For the learning rate during fine-tuning, we often use a value up to 10 times smaller than usual. As a result, our model will try to adapt itself to the new dataset in small steps. With this approach, we avoid losing the features it has already learned.
For instance, let’s assume that we trained a model to distinguish between dogs and cats. The earlier learning rate was equal to 0.01. But, now we’re interested in training a model to identify cat breeds. In that case, we can use the same neural network architecture and weights but adjust the learning rate to 0.001.
4. Shortcomings
Although we discussed the advantages of fine-tuning, it isn’t a magical solution that should always be used.
The first disadvantage is the domain-similarity requirement that should be satisfied.

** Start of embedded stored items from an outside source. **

-- ==== Sys2Proof/Laws/State.lean ====
section
/-! SUPPORT. One lemma per field of State and named operation: what the operation leaves in the field. So no later proof unfolds
a record update. (Where an operation asserts channels only in some cases, what it leaves in `out` and `stream` is in
Laws/Ops.lean.) -/

namespace Sys2Proof.Machine

variable (s : State)

/-! ### popInput -/

@[simp] theorem State.popInput_params : s.popInput.params = s.params := rfl
@[simp] theorem State.popInput_inputs : s.popInput.inputs = s.inputs.tail := rfl
@[simp] theorem State.popInput_clkPrev : s.popInput.clkPrev = s.clkPrev := rfl
@[simp] theorem State.popInput_clkPrevV : s.popInput.clkPrevV = s.clkPrevV := rfl
@[simp] theorem State.popInput_phase : s.popInput.phase = s.phase := rfl
@[simp] theorem State.popInput_capIdx : s.popInput.capIdx = s.capIdx := rfl
@[simp] theorem State.popInput_capBit : s.popInput.capBit = s.capBit := rfl
@[simp] theorem State.popInput_state : s.popInput.state = s.state := rfl
@[simp] theorem State.popInput_bitcnt : s.popInput.bitcnt = s.bitcnt := rfl
@[simp] theorem State.popInput_shreg : s.popInput.shreg = s.shreg := rfl
@[simp] theorem State.popInput_digitStart : s.popInput.digitStart = s.digitStart := rfl
@[simp] theorem State.popInput_digitStartV : s.popInput.digitStartV = s.digitStartV := rfl
@[simp] theorem State.popInput_cardStart : s.popInput.cardStart = s.cardStart := rfl
@[simp] theorem State.popInput_cardStartV : s.popInput.cardStartV = s.cardStartV := rfl
@[simp] theorem State.popInput_cardEnd : s.popInput.cardEnd = s.cardEnd := rfl
@[simp] theorem State.popInput_cardLen : s.popInput.cardLen = s.cardLen := rfl
@[simp] theorem State.popInput_cardBuf : s.popInput.cardBuf = s.cardBuf := rfl
@[simp] theorem State.popInput_lrcAcc : s.popInput.lrcAcc = s.lrcAcc := rfl
@[simp] theorem State.popInput_lrcExp : s.popInput.lrcExp = s.lrcExp := rfl
@[simp] theorem State.popInput_seenBegin : s.popInput.seenBegin = s.seenBegin := rfl
@[simp] theorem State.popInput_cfg : s.popInput.cfg = s.cfg := rfl
@[simp] theorem State.popInput_fault : s.popInput.fault = s.fault := rfl
@[simp] theorem State.popInput_out : s.popInput.out = s.out := rfl
@[simp] theorem State.popInput_stream : s.popInput.stream = s.stream := rfl
@[simp] theorem State.popInput_draws : s.popInput.draws = s.draws := rfl

/-! ### beginStep -/

@[simp] theorem State.beginStep_params : s.beginStep.params = s.params := rfl
@[simp] theorem State.beginStep_inputs : s.beginStep.inputs = s.inputs := rfl
@[simp] theorem State.beginStep_clkPrev : s.beginStep.clkPrev = s.clkPrev := rfl
@[simp] theorem State.beginStep_clkPrevV : s.beginStep.clkPrevV = s.clkPrevV := rfl
@[simp] theorem State.beginStep_phase : s.beginStep.phase = s.phase := rfl
@[simp] theorem State.beginStep_capIdx : s.beginStep.capIdx = s.capIdx := rfl
@[simp] theorem State.beginStep_capBit : s.beginStep.capBit = s.capBit := rfl
@[simp] theorem State.beginStep_state : s.beginStep.state = s.state := rfl
@[simp] theorem State.beginStep_bitcnt : s.beginStep.bitcnt = s.bitcnt := rfl
@[simp] theorem State.beginStep_shreg : s.beginStep.shreg = s.shreg := rfl
@[simp] theorem State.beginStep_digitStart : s.beginStep.digitStart = s.digitStart := rfl
@[simp] theorem State.beginStep_digitStartV : s.beginStep.digitStartV = s.digitStartV := rfl
@[simp] theorem State.beginStep_cardStart : s.beginStep.cardStart = s.cardStart := rfl
@[simp] theorem State.beginStep_cardStartV : s.beginStep.cardStartV = s.cardStartV := rfl
@[simp] theorem State.beginStep_cardEnd : s.beginStep.cardEnd = s.cardEnd := rfl
@[simp] theorem State.beginStep_cardLen : s.beginStep.cardLen = s.cardLen := rfl
@[simp] theorem State.beginStep_cardBuf : s.beginStep.cardBuf = s.cardBuf := rfl
@[simp] theorem State.beginStep_lrcAcc : s.beginStep.lrcAcc = s.lrcAcc := rfl
@[simp] theorem State.beginStep_lrcExp : s.beginStep.lrcExp = s.lrcExp := rfl
@[simp] theorem State.beginStep_seenBegin : s.beginStep.seenBegin = s.seenBegin := rfl
@[simp] theorem State.beginStep_cfg : s.beginStep.cfg = s.cfg := rfl
@[simp] theorem State.beginStep_fault : s.beginStep.fault = s.fault := rfl
@[simp] theorem State.beginStep_out : s.beginStep.out = noOutput := rfl
@[simp] theorem State.beginStep_stream : s.beginStep.stream = s.stream := rfl
@[simp] theorem State.beginStep_draws : s.beginStep.draws = s.draws := rfl

/-! ### emit -/

@[simp] theorem State.emit_params (e : Emission) : (s.emit e).params = s.params := rfl
@[simp] theorem State.emit_inputs (e : Emission) : (s.emit e).inputs = s.inputs := rfl
@[simp] theorem State.emit_clkPrev (e : Emission) : (s.emit e).clkPrev = s.clkPrev := rfl
@[simp] theorem State.emit_clkPrevV (e : Emission) : (s.emit e).clkPrevV = s.clkPrevV := rfl
@[simp] theorem State.emit_phase (e : Emission) : (s.emit e).phase = s.phase := rfl
@[simp] theorem State.emit_capIdx (e : Emission) : (s.emit e).capIdx = s.capIdx := rfl
@[simp] theorem State.emit_capBit (e : Emission) : (s.emit e).capBit = s.capBit := rfl
@[simp] theorem State.emit_state (e : Emission) : (s.emit e).state = s.state := rfl
@[simp] theorem State.emit_bitcnt (e : Emission) : (s.emit e).bitcnt = s.bitcnt := rfl
@[simp] theorem State.emit_shreg (e : Emission) : (s.emit e).shreg = s.shreg := rfl
@[simp] theorem State.emit_digitStart (e : Emission) : (s.emit e).digitStart = s.digitStart := rfl
@[simp] theorem State.emit_digitStartV (e : Emission) : (s.emit e).digitStartV = s.digitStartV := rfl
@[simp] theorem State.emit_cardStart (e : Emission) : (s.emit e).cardStart = s.cardStart := rfl
@[simp] theorem State.emit_cardStartV (e : Emission) : (s.emit e).cardStartV = s.cardStartV := rfl
@[simp] theorem State.emit_cardEnd (e : Emission) : (s.emit e).cardEnd = s.cardEnd := rfl
@[simp] theorem State.emit_cardLen (e : Emission) : (s.emit e).cardLen = s.cardLen := rfl
@[simp] theorem State.emit_cardBuf (e : Emission) : (s.emit e).cardBuf = s.cardBuf := rfl
@[simp] theorem State.emit_lrcAcc (e : Emission) : (s.emit e).lrcAcc = s.lrcAcc := rfl
@[simp] theorem State.emit_lrcExp (e : Emission) : (s.emit e).lrcExp = s.lrcExp := rfl
@[simp] theorem State.emit_seenBegin (e : Emission) : (s.emit e).seenBegin = s.seenBegin := rfl
@[simp] theorem State.emit_cfg (e : Emission) : (s.emit e).cfg = s.cfg := rfl
@[simp] theorem State.emit_fault (e : Emission) : (s.emit e).fault = s.fault := rfl
@[simp] theorem State.emit_out (e : Emission) : (s.emit e).out = s.out.put e := rfl
@[simp] theorem State.emit_stream (e : Emission) : (s.emit e).stream = s.stream ++ [serialise s.cfg.fold e] := rfl
@[simp] theorem State.emit_draws (e : Emission) : (s.emit e).draws = s.draws := rfl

If that isn’t the case, there are no justifications for fine-tuning.
Moreover, we should also take into consideration that we won’t be able to change a single layer of the given architecture. That’s especially true if we want to keep all the existing weights. In turn, if we want to use our own architecture, fine-tuning isn’t an option.
Additionally, if our fine-tuning choices (which layers to freeze, what learning rate to use) are wrong, we may end up with a low-quality model. For instance, the weights can get trapped by a local minimum. In this scenario, our model never converges or acquires any learning ability.
Certainly, this is one of the main concerns in Machine Learning, not only when using fine-tuning. But, in this case, training from scratch (if we have a lot of data) would avoid such a problem.
5. Conclusion
In this article, we talked about fine-tuning. We should always consider it when we want to reduce the training time. Using the features learned in prior training will make our model converge faster.
By avoiding overfitting in small datasets, fine-tuning can help us achieve a model with satisfactory performance and good generalization capability.